The CPTI principle can be applied to many implantation species processed at a variety of implantation energies. FIG. 4 shows the comparison between the CPTI-MOR dose dependence 200 obtained for B-implanted Si wafer using the same pump/probe beam wavelength combination as in FIG. 3 and a conventional non-CPTI dose dependence 100 recorded from the same sample.
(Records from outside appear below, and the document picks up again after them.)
-- ==== Sys2Proof/Machine/Age.lean ====
section
/-! DEFINITION. The planning cycle, rail increments, the fast guard, PMB_ALERT_N and the ledger (R456 to
R468). -/

namespace Sys2Proof.Machine

/-! ### Latching and models -/

/-- A number held within a byte. -/
def sat8 (x : Int) : Byte := BitVec.ofNat 8 (min 255 x.toNat)

/-- The lowest assist setting that leaves the guard; none when no setting does (R456). -/
def State.assistFor (s : State) (sram : Word) : Option Nat :=
  (List.range 4).find? (fun a => s.arrayGuard ≤ bits sram.toNat (8 * a + 7) (8 * a))

/-- A sentinel's values latched, assist chosen, the events of R467. -/
def State.latch (s : State) (x : Sentinel) : State :=
  let i := x.island.val
  let y := s.island i
  let (hot, s) := s.whole (x.tjHigh.toInt + 160) 4
  let s := s.setIsland i { y with
    curPs := sat8 x.cur, floorPs := sat8 x.floor, slack := x.floor, roPpm := x.ppm, emPct := BitVec.ofNat 8 x.em,
    sram := x.sram, tj := x.tj, supply := x.supply, tjHigh := BitVec.ofNat 8 hot.toNat,
    guard := false, assist := (s.assistFor x.sram).getD 3 }
  let s := if (s.assistFor x.sram).isNone then s.ageEvent 5 else s
  let s := if ((4 * s.tjAlarm : Nat) : Int) < x.tj.toInt then s.ageEvent 4 else s
  if s.emAlarm ≤ x.em.val then s.ageEvent 7 else s

/-- An eye scan's values (R467). -/
def State.latchEye (s : State) (l : Nat) (h : Byte) (v : BitVec 16) : State :=
  let s : State := { s with age := { s.age with eye := s.age.eye.set l (BitVec.ofNat 32 (h.toNat + v.toNat * 2 ^ 16)) } }
  if h.toNat < s.eyeH || v.toNat < s.eyeV then s.ageEvent 6 else s

/-- The wear model of an island (R463). -/
def State.wear (s : State) (i : Nat) : State :=
  let x := s.island i
  let n := s.need0 i
  if s.opMinutes < 1440 then s.setIsland i { x with v0 := x.v0.max n, b := {} }
  else
    let tau := s.tau s.opMinutes
    let pred := x.v0.add (x.b.mul tau)
    if pred.lt n then
      s.draw.setIsland i { x with b := x.b.add ((n.sub pred).div (tau.mul (Frac.ofInt 8))) }
    else s.draw

/-- Months of life, 0xFFFF when the figure is larger than 65,534. -/
def lifeFigure (a : Frac) : Nat :=
  let n := (a.num / (a.den : Int)).toNat
  if 65534 < n then 0xFFFF else n

/-- Voltage life in months (R466). -/
def State.voltLife (s : State) (i : Nat) : Nat :=
  let x := s.island i
  let t : Frac := .norm (s.opMinutes : Nat) 60
  match railOf i with
  | none => 0xFFFF
  | some r =>
    if x.b.num = 0 then 0xFFFF
    else
      let e := (((Frac.ofInt (s.ceilingMv r : Nat)).sub x.v0).div x.b).pow5
      if e.le t then 0 else lifeFigure ((e.sub t).div (Frac.ofInt 730))

/-- EM life in months (R466). -/
def State.emLife (s : State) (i : Nat) : Nat :=
  let e := (s.island i).emPct.toNat
  let t : Frac := .norm (s.opMinutes : Nat) 60
  if e = 0 then 0xFFFF
  else if 100 ≤ e then 0
  else lifeFigure (t.mul (.norm ((100 - e : Nat) : Int) (e * 730)))

/-- Life of an island, and the model registers. -/
def State.lifeOf (s : State) (i : Nat) : State :=
  let life := if s.opMinutes < 1440 then 0xFFFF else min (s.voltLife i) (s.emLife i)
  let x := s.island i
  let (v, s) := s.whole x.v0.num x.v0.den
  let (b, s) := s.whole (x.b.num * 100) x.b.den
  s.setIsland i { x with life := BitVec.ofNat 16 life, v0Reg := BitVec.ofNat 16 v.toNat, bReg := BitVec.ofNat 16 b.toNat }

/-- AGE_LIFE and limit_island: the smallest figure; among equals the island is free (log 40). -/
def State.deviceLife (s : State) : State :=
  let l := (List.range 46).map (fun i => (s.island i).life.toNat)
  let m := l.foldl min 0xFFFF
  let at_ := (List.range 46).filter (fun i => (s.island i).life.toNat == m)
  let i := at_.getD ((Free.word s.sys.draws).toNat % at_.length) 0
  let s := s.draw
  let s : State := { s with age := { s.age with life := BitVec.ofNat 16 m, limit := i } }
  if m < s.lifeAlarm then s.ageEvent 3 else s

/-! ### Choosing and applying (R459, R464, R465) -/

/-- A rail's cycle: decreases at once, the rail towards its setpoint, increases after it. -/
def State.planRail (s : State) (r : Nat) : State :=
  let x := s.rail r
  let is_ := railIslands r
  let ceil := s.ceilingMv r
  let full := is_.any (fun i => (Frac.ofInt (ceil : Nat)).lt (s.need0 i))
  if x.frozen then
    let s := s.setRail r { x with ceiling := full }
    is_.foldl (fun s i => s.setStep i 0) (if full then s.ageEvent 1 else s)
  else
    let steps := is_.map (fun i => (i, if full then 0 else s.stepFor r i))
    let most : Frac := steps.foldl (fun (m : Frac) p => m.max (s.need p.1 p.2)) {}
    let v := if full then ceil else max (s.floorMv r) (min ceil most.up5)
    let v := if v < x.set then max v (x.set - 10) else v
    let s := s.setRail r { x with ceiling := full }
    let s := if full then s.ageEvent 1 else s
    let s := steps.foldl (fun s p =>
      if p.2 < (s.island p.1).step then s.setStep p.1 p.2
      else s.setIsland p.1 { s.island p.1 with stepNext := if (s.island p.1).step < p.2 then some p.2 else none }) s
    if v = x.set then s.raiseSteps r else s.moveRail r v

/-- A planning cycle is due: 60 s after READY, then 600 s of device time after the start of the last one, within 1 s
(R461). -/
def State.planDue (s : State) : Bool :=
  match s.age.began with
  | none => decide (s.sys.readyAt + sec 60 ≤ s.sys.mono)
  | some t => decide (t.toNat + sec 599 ≤ s.time.t.toNat)

/-- PLANNING_CYCLE: the sentinel values of the interval and the eye scans since. -/
def execPlanningCycle (l : List Sentinel) (eyes : List (Fin 20 × Byte × BitVec 16)) (s : State) : Out :=
  if s.running && s.age.cycle.isNone && s.age.write.isNone && s.planDue then
    let s := l.foldl State.latch s
    let s := eyes.foldl (fun s x => s.latchEye x.1 x.2.1 x.2.2) s
    let s := (List.range 46).foldl State.wear s
    let s := ((List.range 46).foldl State.lifeOf s).deviceLife
    let s := (List.range 3).foldl State.planRail s
    ({ s with age := { s.age with cycle := some s.time.t, began := some s.time.t } } : State).cycleDone.done
  else .next s

/-- |a − b| ≤ 15 mV. -/
def near15 (a b : Nat) : Bool := decide (a ≤ b + 15) && decide (b ≤ a + 15)

/-- sens after a whole rail change of 5 mV or more (R462; DEDUCED, log 162). -/
def State.learnSens (s : State) (i : Nat) (slack incr : Int) : State :=
  let x := s.island i
  if incr.natAbs < 5 then s.setIsland i { x with slack := slack }
  else
    let ratio : Frac := (Frac.ofInt (slack - x.slack)).div (Frac.ofInt incr)
    let m := (x.sens.add ratio).div (Frac.ofInt 2)
    let m : Frac := if m.le { num := 1, den := 2 } then { num := 1, den := 2 }
      else if (Frac.ofInt 8).le m then Frac.ofInt 8 else m
    let (v, s) := s.whole (m.num * 16) m.den
    s.setIsland i { x with slack := slack, sens := m, sensReg := BitVec.ofNat 8 v.toNat }

/-- RAIL_SETTLE: settle_us after an increment the readback and the supplies are checked; then the next
increment, or the step increases. A PMBus regulator not in LINEAR16 fails. -/
def execRailSettle (r : Fin 3) (x : RailCheck) (s : State) : Out :=
  let y := s.rail r
  if !(s.running && y.target.isSome && decide (y.incrAt + s.settleTime r ≤ s.sys.mono)) then .next s
  else
    let mine := x.islands.filter (fun p => railOf p.1 == some r.val)
    let ok := x.ack && (x.linear || !s.pmbus r) && near15 x.readback.toNat y.set && mine.all (fun p => near15 p.2.1.toNat y.set)
    let s := s.setRail r { y with readback := if x.ack then x.readback else y.readback }
    let s := mine.foldl (fun s p => s.setIsland p.1 { s.island p.1 with supply := p.2.1 }) s
    if !ok then (s.freezeRail r x.status).cycleDone.done
    else
      let s := s.setRail r { (s.rail r).next with incrAt := s.sys.mono }
      if (s.rail r).target.isNone then
        let s := mine.foldl (fun s p => s.learnSens p.1 p.2.2 ((y.set : Int) - y.from_)) s
        (s.raiseSteps r).cycleDone.done
      else s.done

/-! ### The fast guard (R460) -/

/-- The rail of an island raised by one increment; at the ceiling or frozen nothing changes but the event. -/
def State.guardRail (s : State) (i : Nat) (quiet : Bool) : State :=
  match railOf i with
  | none => s
  | some r =>
    let x := s.rail r
    if x.frozen || s.ceilingMv r ≤ x.set then (if quiet then s else s.ageEvent 1)
    else
      let v := min (x.set + 10) (s.ceilingMv r)
      let t := match x.target with
        | some t => max t v
        | none => v
      s.setRail r { x with set := v, target := some t, incrAt := s.sys.mono,
                           from_ := if x.target.isSome then x.from_ else x.set }

/-- FAST_GUARD_TRIP: a canary sample of an island; below canary_guard_ps the island acts at once. -/
def execFastGuardTrip (i : Fin 46) (slack : Int) (s : State) : Out :=
  if !s.running || decide ((s.guardPs : Int) ≤ slack) then .next s
  else
    let s : State := { s with age := { s.age with guardTrip := satInc s.age.guardTrip } }
    let s := s.ageEvent 0
    let s := s.setIsland i { s.island i with guard := true }
    let s := match railOf i with
      | some r => (railIslands r).foldl (fun (s : State) j => s.setIsland j { s.island j with stepNext := none }) s
      | none => s
    let recovers := 30 ≤ i.val && (s.cl (i.val - 30)).st.recovers
    let above := decide (0 < (s.island i).step)
    let s := if recovers || !above then s.guardRail i above else s
    (if above then s.setStep i 0 else s).done

/-- STEP_DEFER_APPLY: once the replay has completed (R22). -/
def execStepDeferApply (k : Fin 16) (s : State) : Out :=
  let c := s.cl k
  match s.running && c.st.steady, c.stepDue with
  | true, some n =>
    let s := s.setCl k { c with stepDue := none }
    (s.setIsland (30 + k) { s.island (30 + k) with step := n }).done
  | _, _ => .next s

/-- PMB_ALERT: STATUS_WORD of each PMBus rail: whether it shows a fault, and its low byte (R458). -/
def execPmbAlert (l : List (Fin 3 × Bool × Byte)) (s : State) : Out :=
  if !s.running then .next s
  else
    let s := l.foldl (fun s x =>
      let r := x.1.val
      if !s.pmbus r then s
      else
        let s := s.setRail r { s.rail r with alert := true, status := x.2.2 }
        if x.2.1 && !(s.rail r).frozen then s.freezeRail r x.2.2 else s) s
    s.cycleDone.done

/-- LEDGER_WRITE_COMPLETE (R468). -/
def execLedgerWriteComplete (ok : Bool) (s : State) : Out :=
  match s.running, s.age.write with
  | true, some b =>
    let g := s.age
    let s : State := { s with age := { g with
      write := none, nextSeq := g.nextSeq + 1, planned := true, planCount := satInc g.planCount } }
    match ok, s.ledger? with
    | true, some r =>
      let a := r.off + g.nextSeq % 64 * 4096
      let s := (s.nvmErase a 4096).nvmWrite a b
      State.done { s with age := { s.age with ledgerSeq := BitVec.ofNat 64 g.nextSeq } }
    | _, _ =>
      (({ s with age := { s.age with ledgerFail := satInc s.age.ledgerFail } } : State).ageEvent 8).done
  | _, _ => .next s

end Sys2Proof.Machine
end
The effectiveness and uniqueness of the CPTI principle is illustrated in FIG. 5. In this figure, the CPTI-MOR response 200 (780/1064 nm pump/probe wavelength combination) is shown together with a set of conventional non-CPTI MOR dose response 100 (described above), and three other response curves each having its own set of non-optimized pump/probe beam wavelengths from a wide spectral range from near-UV to near-IR. Curve 300 corresponds to a 780/405 pump/probe combination, curve 400 corresponds to a 405/670 pump/probe combination, and curve 500 corresponds to a 405/780 pump/probe combination. As may be appreciated, only the CPTI-MOR curve 200 exhibits high sensitivity to dose in the entire range of implantation doses shown in FIG. 5.

The shape of the negative peak in CPTI-MOR dose dependence shown in FIGS. 3-5 can be modified by varying other MOR system parameters, e.g. the pump beam modulation frequency, resulting in more control over the CPTI-MOR signal behavior.

In the high dose range, the CPTI approach improves the MOR signal behavior to monotonic with high sensitivity as shown in FIG. 6. In this figure, the CPTI-MOR dose dependence 200 in the high dose range (10¹⁴−10¹⁶ cm⁻²) exhibits a monotonic increase with a steady slope corresponding to the high sensitivity to dose variations in the region, thus comparing favorably with the conventional non-CPTI response 100 described above.

It should be noted that the method and system of the present invention could be used both as described and in combination with other improvements to a MOR instrument, i.e. a MOR system with multiple pump/probe beam wavelengths, Q-I signal processing algorithm, fiber-laser MOR system, position-modulated optical reflectance (PMOR) technique, etc.

In our initial investigation, we have found that using near-IR and IR parts of the spectrum for the pump and probe beams provides increased sensitivity in dose regions of particular interest to manufacturers for common wafer samples. We believe the use of an IR probe wavelength is of particular significance. In the preferred embodiment, the probe beam should have a wavelength of at least 1 micron (including 1.06 microns as described herein). We are in the process of testing even longer wavelengths with available lasers at 1.3 microns and 1.5 microns and believe we will find additional benefits at those wavelengths.

Referring to FIG. 7, probe laser 720 can be defined by a Nd:YAG laser generating light at 1.06 microns. Alternatively, the laser could be a diode laser or an optically pumped semiconductor laser configured to generate light having a wavelength of at least 800 nm. The pump laser could also be formed from a diode laser or an optically pumped semiconductor laser. The pump beam wavelength should be between 670 and 800 nm and is preferably 780 nm.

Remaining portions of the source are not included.